Full cast: André Reybaz, Jacques Muller, Yvette Lucas, Nicole Jonesco, Jacques Verrière, Zanie Campan, Jean Mauvais, Paul Crauchet, Guy Saint-Jean, René Lafforgue, Roger Paschel, M. Ehrard.

=== Themes addressed ===
According to d'Déé, this early work by Boris Vian is his first to adopt a political and social dimension, addressing "a chaotic period of attempts to reorganize morality, institutions, alliances, after the turmoil of a deadly war." The play explores three central themes: war and antimilitarism, aspects of American civilization, and the family.

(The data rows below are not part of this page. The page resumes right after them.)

/-- Commands of the store complete (R40–R43, R54, R59, R69, R97, R166, R260, R453, R465, R558). -/
def Obligations.StoreCommandsComplete : Prop :=
  ∀ (s v : State) (t sid : Nat) (x : Session), s.Serves t sid x → v = s.served t sid x →
    (v.Accepts sid x 0x2030 0 1 1 →
      exec (.profileSave t sid) s = .next ((v.profCommand true).commandDone sid 0x2030 0 3)) ∧
    (v.Accepts sid x 0x2032 0 1 1 →
      exec (.profileErase t sid) s = .next ((v.profCommand false).commandDone sid 0x2032 0 3)) ∧
    (v.Accepts sid x 0x2021 0 1 1 → exec (.stageDiscard t sid) s = .next
      (((v.modDict fun d => { d with shadow := [], owner := 0, isSealed := false }).modSeqr fun q =>
        { q with staging := [], stageReady := true }).commandDone sid 0x2021 0 0)) ∧
    (∀ role d key, v.TakesChunk sid x 0x2040 role d [] key → v.TakesLast sid 0x2040 role d key →
      exec (.roleKeyWrite t sid role key) s =
        .next (((v.closeStream (okey 0x2040 role)).writeKey role key).emit (.answer sid 0x05 0 []))) ∧
    (∀ d image w, v.TakesChunk sid x 0x2071 0 d [] image → v.TakesLast sid 0x2071 0 d image →
      w = v.closeStream (okey 0x2071 0) → exec (.fwImageWrite t sid image) s =
        .next (((w.writeImage image).raise 0x28 1 w.imageTarget).emit (.answer sid 0x05 3 []))) ∧
    (∀ port d edid, v.TakesChunk sid x 0x4020 port d [] edid → v.TakesLast sid 0x4020 port d edid →
      exec (.edidWrite t sid port edid) s = .next ((((v.closeStream (okey 0x4020 port)).setVal 0x4020 port
        (.bytes edid)).dropHpd port (some (v.now + 500000000))).emit (.answer sid 0x05 0 []))) ∧
    (∀ d start, v.TakesChunk sid x 0xB061 0 d [] start → v.TakesLast sid 0xB061 0 d start →
      exec (.wallCommitStart t sid start) s =
        .next (((v.closeStream (okey 0xB061 0)).startWallCommit start).emit (.answer sid 0x05 3 []))) ∧
    (v.Accepts sid x 0xB010 0 1 1 → exec (.commit t sid) s = .next
      ((v.sealShadow.modCoh fun w => { w with join := none }).commandDone sid 0xB010 0 3)) ∧
    (∀ id, id < 2 ^ 32 → v.Accepts sid x 0xB060 0 4 id → exec (.wallJoin t sid id) s = .next
      ((v.sealShadow.modCoh fun w => { w with join := some { id := id, at_ := v.now }, refusedAs := none }).commandDone
        sid 0xB060 0 3)) ∧
    (v.Accepts sid x 0x2051 0 1 1 → exec (.sweepStart t sid) s = .next (v.sweepStart.commandDone sid 0x2051 0 3)) ∧
    (v.Accepts sid x 0x2051 0 1 2 → exec (.sweepAbort t sid) s = .next (v.sweepAbort.commandDone sid 0x2051 0 3)) ∧
    (∀ gfx d before chunk crc h, v.TakesChunk sid x 0x6032 gfx d before chunk → before.length < 2 ^ 32 →
      h = v.headerArrives 0x6032 gfx before (before ++ chunk) →
      exec (.gfxLinesChunk t sid gfx before.length chunk false crc) s =
        .next ((h.keepStream ⟨okey 0x6032 gfx, sid, before ++ chunk, h.now⟩).emit (.answer sid 0x05 0 []))) ∧
    (∀ gfx d before chunk h, v.TakesChunk sid x 0x6032 gfx d before chunk → before.length < 2 ^ 32 →
      h = v.headerArrives 0x6032 gfx before (before ++ chunk) → h.TakesLast sid 0x6032 gfx d (before ++ chunk) →
      exec (.gfxLinesChunk t sid gfx before.length chunk true (crc32c (before ++ chunk))) s =
        .next (((h.closeStream (okey 0x6032 gfx)).gfxAccept gfx (before ++ chunk)).emit (.answer sid 0x05 0 []))) ∧
    (∀ gfx number, gfx < 8 → number < 2 ^ 32 → v.Accepts sid x 0x6034 gfx 4 number → exec (.gfxPublish t sid gfx number) s =
      .next (((v.gfxPublish gfx number).versionNotice (8 + gfx)).commandDone sid 0x6034 gfx 0))

/-- Commands to the engines complete (R134, R302, R308, R333, R347, R386–R388, R484–R491, R571). -/
def Obligations.EngineCommandsComplete : Prop :=
  ∀ (s v : State) (t sid : Nat) (x : Session), s.Serves t sid x → v = s.served t sid x →
    (v.Accepts sid x 0x5051 0 1 1 → exec (.hbmTrainFull t sid) s = .next
      (((v.modHbm fun h => { h with training := 1, retrying := false, again := false, status := 1 }).takeLeaseOf 2).commandDone
        sid 0x5051 0 3)) ∧
    (v.Accepts sid x 0x5051 0 1 2 → exec (.hbmTrainQuick t sid) s = .next
      (((v.modHbm fun h => { h with training := 2, retrying := false, again := false, status := 1 }).takeLeaseOf 2).commandDone
        sid 0x5051 0 3)) ∧
    (∀ ap addr, ap < 4 → v.Accepts sid x 0xA009 ap 8 (addr % 65536 * 2 ^ 32) → exec (.arrayRegAccessRead t sid ap addr) s =
      .next (((v.takeLeaseOf (3 + ap)).acontrol ap [acmd 7 (addr % 65536) 0 0]).commandDone sid 0xA009 ap 0)) ∧
    (∀ ap addr data, ap < 4 → v.Accepts sid x 0xA009 ap 8 (2 ^ 63 + addr % 65536 * 2 ^ 32 + data % 2 ^ 32) →
      exec (.arrayRegAccessWrite t sid ap addr data) s =
        .next (((v.takeLeaseOf (3 + ap)).acontrol ap [acmd 8 (addr % 65536) 0 (data % 2 ^ 32)]).commandDone sid 0xA009 ap 0)) ∧
    (∀ d addr, d < 14 → v.Accepts sid x 0xD009 d 8 (addr % 256 * 2 ^ 32) → exec (.lampRegAccessRead t sid d addr) s =
      .next ((v.lampSend (d / 8) 3 (d % 8) (toLE 1 (addr % 256) ++ toLE 4 0)).commandDone sid 0xD009 d 0)) ∧
    (∀ d addr data, d < 14 → v.Accepts sid x 0xD009 d 8 (2 ^ 63 + addr % 256 * 2 ^ 32 + data % 2 ^ 32) →
      exec (.lampRegAccessWrite t sid d addr data) s =
        .next ((v.lampSend (d / 8) 4 (d % 8) (toLE 1 (addr % 256) ++ toLE 4 (data % 2 ^ 32))).commandDone sid 0xD009 d 0)) ∧
    (∀ ap lane, ap < 4 → lane < 256 → v.Accepts sid x 0xA014 ap 1 lane → exec (.arcdLaneSwapCmd t sid ap lane) s =
      .next ((v.aswapStart ap lane 3).commandDone sid 0xA014 ap 3)) ∧
    (∀ band, band < 4 → v.Accepts sid x 0xC019 band 1 1 → exec (.repClear t sid band) s =
      .next ((v.modBand band fun b => { b with rep := [] }).commandDone sid 0xC019 band 0)) ∧
    (∀ n, n < 4 → v.Accepts sid x 0xC061 n 1 1 → exec (.traceArm t sid n) s =
      .next ((v.modTrace n fun _ => { state := 1 }).commandDone sid 0xC061 n 0)) ∧
    (∀ band bits, band < 4 → bits < 2 ^ 16 → v.Accepts sid x 0xC053 band 2 bits → exec (.satStickyClear t sid band bits) s =
      .next ((v.modBand band fun b => { b with sat := clearBits b.sat bits }).emit (.answer sid 0x02 0 []))) ∧
    (∀ chain, chain < 2 → v.Accepts sid x 0xD000 chain 1 1 → exec (.chainCmdEnumerate t sid chain) s =
      .next (((v.modChain chain fun c => { c with sets := [], lastFrame := v.now }).setChain chain 1).commandDone sid 0xD000 chain 0)) ∧
    (v.Accepts sid x 0x3023 0 1 1 → exec (.counterSnapshot t sid) s = .next
      ((v.modXrds fun r => { r with snap := r.counters, snapTime := v.wall }).commandDone sid 0x3023 0 0)) ∧
    (∀ mask, mask < 2 ^ 64 → v.Accepts sid x 0x3026 0 8 mask → exec (.counterClear t sid mask) s = .next
      ((v.modXrds fun r => { r with counters := (r.counters.zip (upTo 64)).map fun p =>
        if (bit mask p.2) = true then 0 else p.1 }).commandDone sid 0x3026 0 0)) ∧
    (∀ n source, n < 64 → source < 2 ^ 64 → v.Accepts sid x 0x3020 n 8 source → exec (.counterSourceWrite t sid n source) s =
      .next (((v.setNum 0x3020 n source).modXrds fun r => { r with counters := setAt r.counters n 0 }).emit
        (.answer sid 0x02 0 []))) ∧
    (∀ input, input < 38 → v.Accepts sid x 0x3012 input 1 0 → exec (.taskPendingEmpty t sid input) s =
      .next ((v.modXrds fun r => { r with pending := setAt r.pending input 0 }).emit (.answer sid 0x02 0 []))) ∧
    (∀ bits, bits < 2 ^ 64 → v.Accepts sid x 0x3014 0 8 bits → exec (.taskStickyClear t sid bits) s =
      .next ((v.modXrds fun r => { r with sticky := clearBits r.sticky bits }).emit (.answer sid 0x02 0 []))) ∧
    (∀ block bits, block < 4 → bits < 2 ^ 64 → v.Accepts sid x 0x3031 block 8 bits → exec (.irqPendingClear t sid block bits) s =
      .next ((v.modXrds fun r => { r with irqPending := clearBits r.irqPending (bits <<< (64 * block)) }).emit
        (.answer sid 0x02 0 []))) ∧
    (∀ gpio function, gpio < 16 → function < 256 → v.Accepts sid x 0x3041 gpio 1 function →
      exec (.gpioFunctionWrite t sid gpio function) s =
        .next ((v.gpioFunction gpio function).emit (.answer sid 0x02 0 [])))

==== War, antimilitarism, democracy; Last-minute resistance fighters ====
Antimilitarism is a recurring theme in the works of Boris Vian. In L'Équarrissage pour tous, it is treated in a satirical manner, while in Le Goûter des généraux it becomes a central focus. The play also includes a critique of certain aspects of "imperialism." (Note: According to Marc Lapprand, who refers to “a certain anti-imperialism.”) Similar to the 1954 sketch Air Force from Cinémassacre, in which a soldier no longer remembers the reasons for fighting, the American soldiers in L'Équarrissage pour tous display only a vague understanding of the conflict. As in the other works, war is portrayed as being conducted in the name of democracy, (Note: In Air Farce, the sole victim of a Soviet bombing, the dog of one of the pilots, serves retrospectively as justification for the war: “That’s why we’re fighting, Jimmy... it’s against the injustice that allows, from one second to the next and without remorse, the barbarians to exterminate an innocent creature. It’s so that justice, fairness, and democracy may reign from one end of the earth to the other...” In L'Équarrissage pour tous, the soldiers discussing the landing at Arromanches “can see no other valid reason than to ascribe it to democracy.”) which is repeatedly mocked. In one example, when the knacker asks whether "democracy yields good results," a soldier responds, "We can't know, it's secret."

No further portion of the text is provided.